The next step is to check the model performance of each model on test data and retrieving the best model. This could be done through the following steps:

下一步是根据测试数据检查每个模型的模型性能,并检索最佳模型。 这可以通过以下步骤完成:

  • using a for loop to loop through each model in the list, and then predicting the test data and computing accuracy

    使用for循环遍历列表中的每个模型,然后预测测试数据和计算精度
  • storing each model accuracy into an empty vector (accuracy_values)

    将每个模型精度存储到一个空向量中(accuracy_values)
# Number of models inside the grid
num_models <- length(diabetes_models)# Create an empty vector to store accuracy values
accuracy_values <- c()# Use for loop for models accuracy estimation
for (i in 1:num_models) {

# Retrieve the model i from the list
model <- diabetes_models[[i]]

# Generate predictions on test data
pred <- predict(object = model,
newdata = Diabetes_test,
type = "class")

# Compute test accuracy and add to the empty vector accuracy_values
accuracy_values[i] <- accuracy(actual = Diabetes_test$diabetes,
predicted = pred)
}

(d) Identifying the best model

(d)确定最佳模式

The next step is to retrieve the best performing model (maximum accuracy) and printing its hyperparameters using model$control. We can observe that with a minimum split of 17 and a maximum depth of 6 the model provides most accurate results when evaluated on unseen/test dataset.

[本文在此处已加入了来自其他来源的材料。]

theorem memDom_ne (mem : Fin 17) : memDom mem ≠ 63 := by
  unfold memDom
  split <;> omega

/-- Recording an error leaves register 44H of every page but the second, where interrupts are counted. -/
theorem recordErr_pgReg_44 {g q : Pg} (hq : q.base ≠ 0x1000) (b d : Nat) (y : Sys) :
    (y.recordErr g b d).pgReg q 0x44 = y.pgReg q 0x44 := by
  refine recordErr_reg ?_ b d y
  have hg := base_mod g
  have hm := base_mod q
  unfold errTouches
  omega

theorem put_one_idem (w : Word) : (w.put 0 0 1).put 0 0 1 = w.put 0 0 1 := by
  refine BitVec.eq_of_getLsbD_eq fun i _ => ?_
  rw [getLsbD_put (by decide) (Nat.le_refl 0), getLsbD_put (by decide) (Nat.le_refl 0)]
  split <;> rfl

/-- Words corrected one after another: CORR is set where there is one, and nothing else but reports changes. -/
theorem each_corr (g : Pg) (l : List Nat) (y : Sys) :
    y.reportsOnly (each (fun _ (y : Sys) => y.recordErr g 0 0) l y) ∧
    (each (fun _ (y : Sys) => y.recordErr g 0 0) l y).pgReg (mntPg 1) 0x44 = y.pgReg (mntPg 1) 0x44 ∧
    (each (fun _ (y : Sys) => y.recordErr g 0 0) l y).pgReg g 0x18 =
      (if 0 < l.length then (y.pgReg g 0x18).put 0 0 1 else y.pgReg g 0x18) := by
  induction l generalizing y with
  | nil => exact ⟨reportsOnly_refl y, rfl, rfl⟩
  | cons a r ih =>
    obtain ⟨hrep, h44, h18⟩ := ih (y.recordErr g 0 0)
    refine ⟨reportsOnly_trans (reportsOnly_recordErr g 0 0 y) hrep, h44.trans (recordErr_pgReg_44 (by decide) 0 0 y), ?_⟩
    rw [each, h18, recordErr_stat, put_one_idem, ite_self]
    exact (if_pos (Nat.zero_lt_succ _)).symm

/-- The counts of a line that has been scrubbed, with `c` words corrected and `m` beyond correction. -/
def Sys.lineDone (mem k c m : Nat) (y : Sys) : Sys :=
  let y := (y.unitDone (.scrub mem k)).telCount fun t =>
    { t with scrubLines := t.scrubLines + 1, scrubCorr := t.scrubCorr + c, scrubUnc := t.scrubUnc + m }
  let w := y.pgReg (mntPg 1) 0x44
  let y := y.setPg (mntPg 1) 0x44 (Word.ofN (min 65535 (w.fld 15 0 + c) + min 65535 (w.fld 31 16 + m) * 65536))
  if k + 1 = scrubLen mem then y.passEnd mem else y

theorem lineDone_eq (mem k c m : Nat) (y : Sys) : ∃ mari, y.lineDone mem k c m = { y with
      regs := (y.setPg (mntPg 1) 0x44 (Word.ofN (min 65535 ((y.pgReg (mntPg 1) 0x44).fld 15 0 + c) +
        min 65535 ((y.pgReg (mntPg 1) 0x44).fld 31 16 + m) * 65536))).regs
      mari := mari } ∧ mari.run = y.mari.run.erase (.scrub mem k) ∧ mari.everUnc = y.mari.everUnc := by
  unfold Sys.lineDone
  dsimp only
  split
  · exact ⟨_, rfl, rfl, rfl⟩
  · exact ⟨_, rfl, rfl, rfl⟩

theorem lineDone_pgReg (mem k c m : Nat) (y : Sys) :
    (y.lineDone mem k c m).pgReg (mntPg 1) 0x44 = Word.ofN (min 65535 ((y.pgReg (mntPg 1) 0x44).fld 15 0 + c) +
        min 65535 ((y.pgReg (mntPg 1) 0x44).fld 31 16 + m) * 65536) ∧
    ∀ g, (y.lineDone mem k c m).pgReg g 0x18 = y.pgReg g 0x18 := by
  obtain ⟨mari, he, -⟩ := lineDone_eq mem k c m y
  rw [he]
  exact ⟨pgReg_setPg_self _ _ _ _, fun g => pgReg_setPg_ne g (mntPg 1) (by decide) _ y⟩

/-- The page that a memory's errors are recorded in. -/
def memPg (mem : Nat) : Pg := if mem = 16 then wscPg else corePg mem

theorem scrubEnd_run {y : Sys} {mem k : Nat} (h : y.scrubRun mem = some k) (c m : Nat) :
    y.scrubEnd mem c m =
      (let z := each (fun _ (y : Sys) => y.recordErr (memPg mem) 0 0) (List.range c) (y.lineDone mem k c m)
       if m = 0 then z
       else
         let z := z.updMari fun m => { m with everUnc := true }
         if mem = 16 then z.lineFault k m else z.uncorr (memPg mem) 0) := by
  unfold Sys.scrubEnd
  rw [h]
  rfl

theorem scrubEnd_corrected {y : Sys} {mem k : Nat} (h : y.scrubRun mem = some k) (c : Nat) :
    (y.scrubEnd mem c 0).mari.run = y.mari.run.erase (.scrub mem k) ∧ (y.scrubEnd mem c 0).mari.everUnc = y.mari.everUnc ∧
    (y.scrubEnd mem c 0).pgReg (mntPg 1) 0x44 = Word.ofN (min 65535 ((y.pgReg (mntPg 1) 0x44).fld 15 0 + c) +
      (y.pgReg (mntPg 1) 0x44).fld 31 16 * 65536) ∧
    (y.scrubEnd mem c 0).pgReg (memPg mem) 0x18 =
      if 0 < c then (y.pgReg (memPg mem) 0x18).put 0 0 1 else y.pgReg (memPg mem) 0x18 := by
  obtain ⟨hrep, h44, h18⟩ := each_corr (memPg mem) (List.range c) (y.lineDone mem k c 0)
  obtain ⟨mari, he, hrun, hunc⟩ := lineDone_eq mem k c 0 y
  obtain ⟨hcnt, hstat⟩ := lineDone_pgReg mem k c 0 y
  have hmari : (y.scrubEnd mem c 0).mari = mari := by
    unfold Sys.reportsOnly at hrep
    rw [scrubEnd_run h, if_pos rfl, hrep, he]
  have hhigh : min 65535 ((y.pgReg (mntPg 1) 0x44).fld 31 16 + 0) = (y.pgReg (mntPg 1) 0x44).fld 31 16 := by
    have := fld_lt (y.pgReg (mntPg 1) 0x44) 31 16
    omega
  rw [hmari]
  refine ⟨hrun, hunc, ?_, ?_⟩
  · rw [scrubEnd_run h, if_pos rfl, h44, hcnt, hhigh]
  · rw [scrubEnd_run h, if_pos rfl, h18, List.length_range, hstat]

/-- An uncorrectable error of a core halts it, and leaves Marigold's units and counts. -/
theorem uncorr_core (c d : Nat) (y : Sys) : (y.uncorr (corePg c) d).mari = y.mari ∧ ((y.uncorr (corePg c) d).core c).st = .halted ∧
    ((y.uncorr (corePg c) d).pgReg (corePg c) 0x18).bit 2 = true ∧
    (y.uncorr (corePg c) d).pgReg (mntPg 1) 0x44 = y.pgReg (mntPg 1) 0x44 := by
  have hrep := reportsOnly_recordErr (corePg c) 2 d y
  have hstat := recordErr_stat (corePg c) 2 d y
  have hquiet := recordErr_pgReg_44 (g := corePg c) (q := mntPg 1) (by decide) 2 d y
  have hmari : (y.recordErr (corePg c) 2 d).mari = y.mari := by
    unfold Sys.reportsOnly at hrep
    rw [hrep]
  unfold Sys.uncorr
  generalize y.recordErr (corePg c) 2 d = w at hstat hquiet hmari ⊢
  have hhalt : w.haltBlock (corePg c) = (w.markHalt (corePg c)).updCore c fun k => { k with st := .halted } := rfl
  rw [hhalt]
  exact ⟨hmari, congrArg Core.st (updCore_core_self _ _ _), (congrArg (Word.bit · 2) hstat).trans (Word.bit_put_self _ (by decide)), hquiet⟩

/-- Words beyond correction in a core's local SRAM halt the core. -/
theorem scrubEnd_uncorrected {y : Sys} {mem k m : Nat} (h : y.scrubRun mem = some k) (hm : 0 < m) (hmem : mem < 16) (c : Nat) :
    (y.scrubEnd mem c m).mari.everUnc = true ∧ ((y.scrubEnd mem c m).core mem).st = .halted ∧
    ((y.scrubEnd mem c m).pgReg (corePg mem) 0x18).bit 2 = true ∧
    (y.scrubEnd mem c m).pgReg (mntPg 1) 0x44 = Word.ofN (min 65535 ((y.pgReg (mntPg 1) 0x44).fld 15 0 + c) +
      min 65535 ((y.pgReg (mntPg 1) 0x44).fld 31 16 + m) * 65536) := by
  obtain ⟨-, h44, -⟩ := each_corr (memPg mem) (List.range c) (y.lineDone mem k c m)
  have hcnt := h44.trans (lineDone_pgReg mem k c m y).1
  have hpg : memPg mem = corePg mem := if_neg (by omega)
  rw [scrubEnd_run h, if_neg (by omega), if_neg (by omega)]
  rw [hpg] at hcnt ⊢
  generalize each (fun _ (y : Sys) => y.recordErr (corePg mem) 0 0) (List.range c) (y.lineDone mem k c m) = z at hcnt ⊢
  obtain ⟨hmari, hst, hbit, hq⟩ := uncorr_core mem 0 (z.updMari fun m => { m with everUnc := true })
  exact ⟨congrArg Mari.everUnc hmari, hst, hbit, hq.trans hcnt⟩

/-! ## Calibration -/

/-- Five steps are asked for on port `16 n + k`. -/
def Sys.calAsk (n k : Nat) (y : Sys) : Sys :=
  let p := 16 * n + k
  let y := if FMap.get 0 p y.mari.calLeft = 0 then y.unitAsk (.cal p) else y
  y.updMari fun m => { m with calLeft := FMap.put 0 p 5 m.calLeft }

theorem calAsk_wait (n k : Nat) (y : Sys) : (∀ w ∈ y.mari.wait, w ∈ (y.calAsk n k).mari.wait) ∧
    (FMap.get 0 (16 * n + k) y.mari.calLeft = 0 → ∃ w ∈ (y.calAsk n k).mari.wait, w.u = .cal (16 * n + k)) := by
  unfold Sys.calAsk
  dsimp only
  split
  · exact ⟨fun w hw => List.mem_append_left _ hw, fun _ => ⟨_, List.mem_append_right _ (List.mem_singleton.2 rfl), rfl⟩⟩
  · rename_i h
    exact ⟨fun w hw => hw, fun h0 => absurd h0 h⟩

theorem calAsk_left (n k p : Nat) (y : Sys) :
    FMap.get 0 p (y.calAsk n k).mari.calLeft = if p = 16 * n + k then 5 else FMap.get 0 p y.mari.calLeft := by
  have h : (y.calAsk n k).mari.calLeft = FMap.put 0 (16 * n + k) 5 y.mari.calLeft := by
    unfold Sys.calAsk
    dsimp only
    split <;> rfl
  rw [h]
  split
  · subst p
    exact FMap.get_put_self _ _ _ _
  · rename_i hp
    exact FMap.get_put_ne _ hp _ _

/-- A pass over a row of a region's ports. -/
theorem each_calAsk (n : Nat) (l : List Nat) (y : Sys) (p : Nat) :
    (∀ w ∈ y.mari.wait, w ∈ (each (Sys.calAsk n) l y).mari.wait) ∧
    ((∃ k ∈ l, p = 16 * n + k) → FMap.get 0 p (each (Sys.calAsk n) l y).mari.calLeft = 5 ∧
      (FMap.get 0 p y.mari.calLeft = 0 → ∃ w ∈ (each (Sys.calAsk n) l y).mari.wait, w.u = .cal p)) ∧
    ((¬ ∃ k ∈ l, p = 16 * n + k) → FMap.get 0 p (each (Sys.calAsk n) l y).mari.calLeft = FMap.get 0 p y.mari.calLeft) := by
  induction l generalizing y with
  | nil => exact ⟨fun w hw => hw, by simp, fun _ => rfl⟩
  | cons a r ih =>
    obtain ⟨hw, hin, hout⟩ := ih (y.calAsk n a)
    obtain ⟨haw, hask⟩ := calAsk_wait n a y
    have hleft := calAsk_left n a p y
    rw [each]
    refine ⟨fun w h => hw w (haw w h), fun h => ?_, fun h => ?_⟩
    · by_cases hr : ∃ k ∈ r, p = 16 * n + k
      · refine ⟨(hin hr).1, fun h0 => ?_⟩
        by_cases hp : p = 16 * n + a
        · obtain ⟨w, hmem, hu⟩ := hask (hp ▸ h0)
          exact ⟨w, hw w hmem, hu.trans (by rw [hp])⟩
        · exact (hin hr).2 (hleft.trans ((if_neg hp).trans h0))
      · obtain ⟨k, hk, hp⟩ := h
        have hka : k = a := (List.mem_cons.1 hk).resolve_right fun h => hr ⟨k, h, hp⟩
        subst hka
        refine ⟨(hout hr).trans (hleft.trans (if_pos hp)), fun h0 => ?_⟩
        obtain ⟨w, hmem, hu⟩ := hask (hp ▸ h0)
        exact ⟨w, hw w hmem, hu.trans (by rw [hp])⟩
    · have hr : ¬ ∃ k ∈ r, p = 16 * n + k := fun ⟨k, hk, hp⟩ => h ⟨k, List.mem_cons_of_mem _ hk, hp⟩
      have hp : p ≠ 16 * n + a := fun hp => h ⟨a, List.mem_cons_self, hp⟩
      exact (hout hr).trans (hleft.trans (if_neg hp))

theorem calPeriod_eq {n : Nat} {y : Sys} (hn : n < 8) (hon : y.on (8 + n) = true) (hh : y.halted (mntPg 0) = false) :
    y.calPeriod n = each (Sys.calAsk n) (List.range 16) (y.calMark n) := by
  have hst : (y.dom (8 + n)).st = .on := by
    simp only [Sys.on, Bool.or_eq_true, beq_iff_eq, Bool.and_eq_true] at hon
    exact (hon.resolve_left (by omega)).1
  unfold Sys.calPeriod
  rw [unitWake_on (by omega) hon]
  exact if_neg (by simp [hst, hh])

/-- A trim step of port `p` is counted. -/
def Sys.stepDone (p : Nat) (y : Sys) : Sys :=
  (((y.unitDone (.cal p)).telCount fun t => { t with calSteps := t.calSteps + 1 }).incFld (mntPg 2) 0x44 15 0).updMari
    fun m => { m with calLeft := FMap.put 0 p (FMap.get 0 p y.mari.calLeft - 1) m.calLeft }

/-- Port `p` asks for its next step. -/
def Sys.stepNext (p l : Nat) (y : Sys) : Sys := if 0 < l then y.unitAsk (.cal p) else y

theorem stepNext_eq (p l : Nat) (y : Sys) : y.stepNext p l = { y with mari := { y.mari with
    wait := y.mari.wait ++ (if 0 < l then [{ u := .cal p, since := y.tb }] else []) } } := by
  unfold Sys.stepNext
  split
  · rfl
  · rw [List.append_nil]

/-- The end of a trim's range, where it is met. -/
theorem trimEnd_keeps (e : Bool) (p : Nat) (y : Sys) :
    y.reportsOnly (if e then y.recordErr (mntPg 0) 9 p else y) ∧
    (if e then y.recordErr (mntPg 0) 9 p else y).pgReg (mntPg 2) 0x44 = y.pgReg (mntPg 2) 0x44 ∧
    (if e then y.recordErr (mntPg 0) 9 p else y).pgReg (mntPg 0) 0x18 =
      if e then (y.pgReg (mntPg 0) 0x18).put 9 9 1 else y.pgReg (mntPg 0) 0x18 := by
  cases e
  · exact ⟨reportsOnly_refl y, rfl, rfl⟩
  · exact ⟨reportsOnly_recordErr _ _ _ y, recordErr_pgReg_44 (by decide) _ _ y, recordErr_stat _ _ _ y⟩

下一步是检索性能最佳的模型(最大精度),并使用model $ control打印其超参数。 我们可以观察到,在看不见/测试的数据集上进行评估时,该模型的最小拆分度为17 , 最大深度为6 ,可提供最准确的结果。

# Identify the model with maximum accuracy
best_model <- diabetes_models[[which.max(accuracy_values)]]# Print the model hyper-parameters of the best model
best_model$control

(e) Best model evaluation on test data

(e)对测试数据进行最佳模型评估

After identifying the best performing model, the next step is to see how accurate the model is. Now, with the best hyperparameters, the model achieved an accuracy of 81.08% which is really great.

确定最佳性能模型后,下一步就是查看模型的准确性。 现在,使用最佳超参数,该模型的精度达到了81.08%,这的确非常棒。

# Best_model accuracy on test data
pred <- predict(object = best_model,
newdata = Diabetes_test,
type = "class")
accuracy(actual = Diabetes_test$diabetes,
predicted = pred)

(f) Best model plot

(f)最佳模型图

Now it is time to plot the best model.

现在是时候绘制最佳模型了。

rpart.plot(x = best_model, yesno = 2, type = 0, extra = 0)Best Model’s Layout最佳模型的布局

Even the above plot is for best performing model, still, it looks a little bit fragile. So your next task would be to prune it and see if you get a better interpretable decision tree or not.

即使上面的图是表现最佳的模型,仍然看起来有些脆弱。 因此,您的下一个任务是修剪它,看看您是否获得了更好的可解释性决策树。

I hope you learned something new. See you next time!

我希望你学到了一些新东西。 下次见!

Note

注意

This article was first published on onezero.blog, a data science, machine learning and research related blogging platform maintained by me.

本文首次发表于onezero.blog 数据科学,机器学习和研究相关的博客平台维护由我。

**Read more by vising my personal blog website: https://onezero.blog/

** 访问我的个人博客网站以了解更多信息https : //onezero.blog/

If you learned something new and liked this article, say 👋 / follow me on onezero.blog (my personal blogging website), Twitter, LinkedIn, YouTube and Github.

如果您学到新知识并喜欢这篇文章,请在 onezero.blog ( 我的个人博客网站 )Twitter LinkedIn YouTube 上说“👋/关注我”。 Github

[1] Breiman, L., Friedman, J., Stone, C.J. and Olshen, R.A., 1984. Classification and regression trees. CRC press.

[1] Breiman,L.,Friedman,J.,Stone,CJ和Olshen,RA,1984。 分类和回归树 。 CRC媒体。

[2] Loh, W. (2014). Fifty Years of Classification and Regression Trees 1.

[2] Loh,W.(2014)。 分类树和回归树五十年1。

[3] Newman, C. B. D. & Merz, C. (1998). UCI Repository of machine learning databases, Technical report, University of California, Irvine, Dept. of Information and Computer Sciences.

[3] Newman,CBD&Merz,C.(1998)。 UCI机器学习数据库存储库,技术报告,加利福尼亚大学欧文分校信息和计算机科学系。

Originally published at https://onezero.blog on August 2, 2020.

最初于 2020年8月2日 在 https://onezero.blog 上 发布 。

翻译自: https://towardsdatascience.com/diabetes-classification-using-decision-trees-c4fd6dd7241a

基于决策树的多分类

总结

以上是生活随笔为你收集整理的基于决策树的多分类_R中基于决策树的糖尿病分类—一个零博客的全部内容,希望文章能够帮你解决所遇到的问题。

如果觉得生活随笔网站内容还不错,欢迎将生活随笔推荐给好友。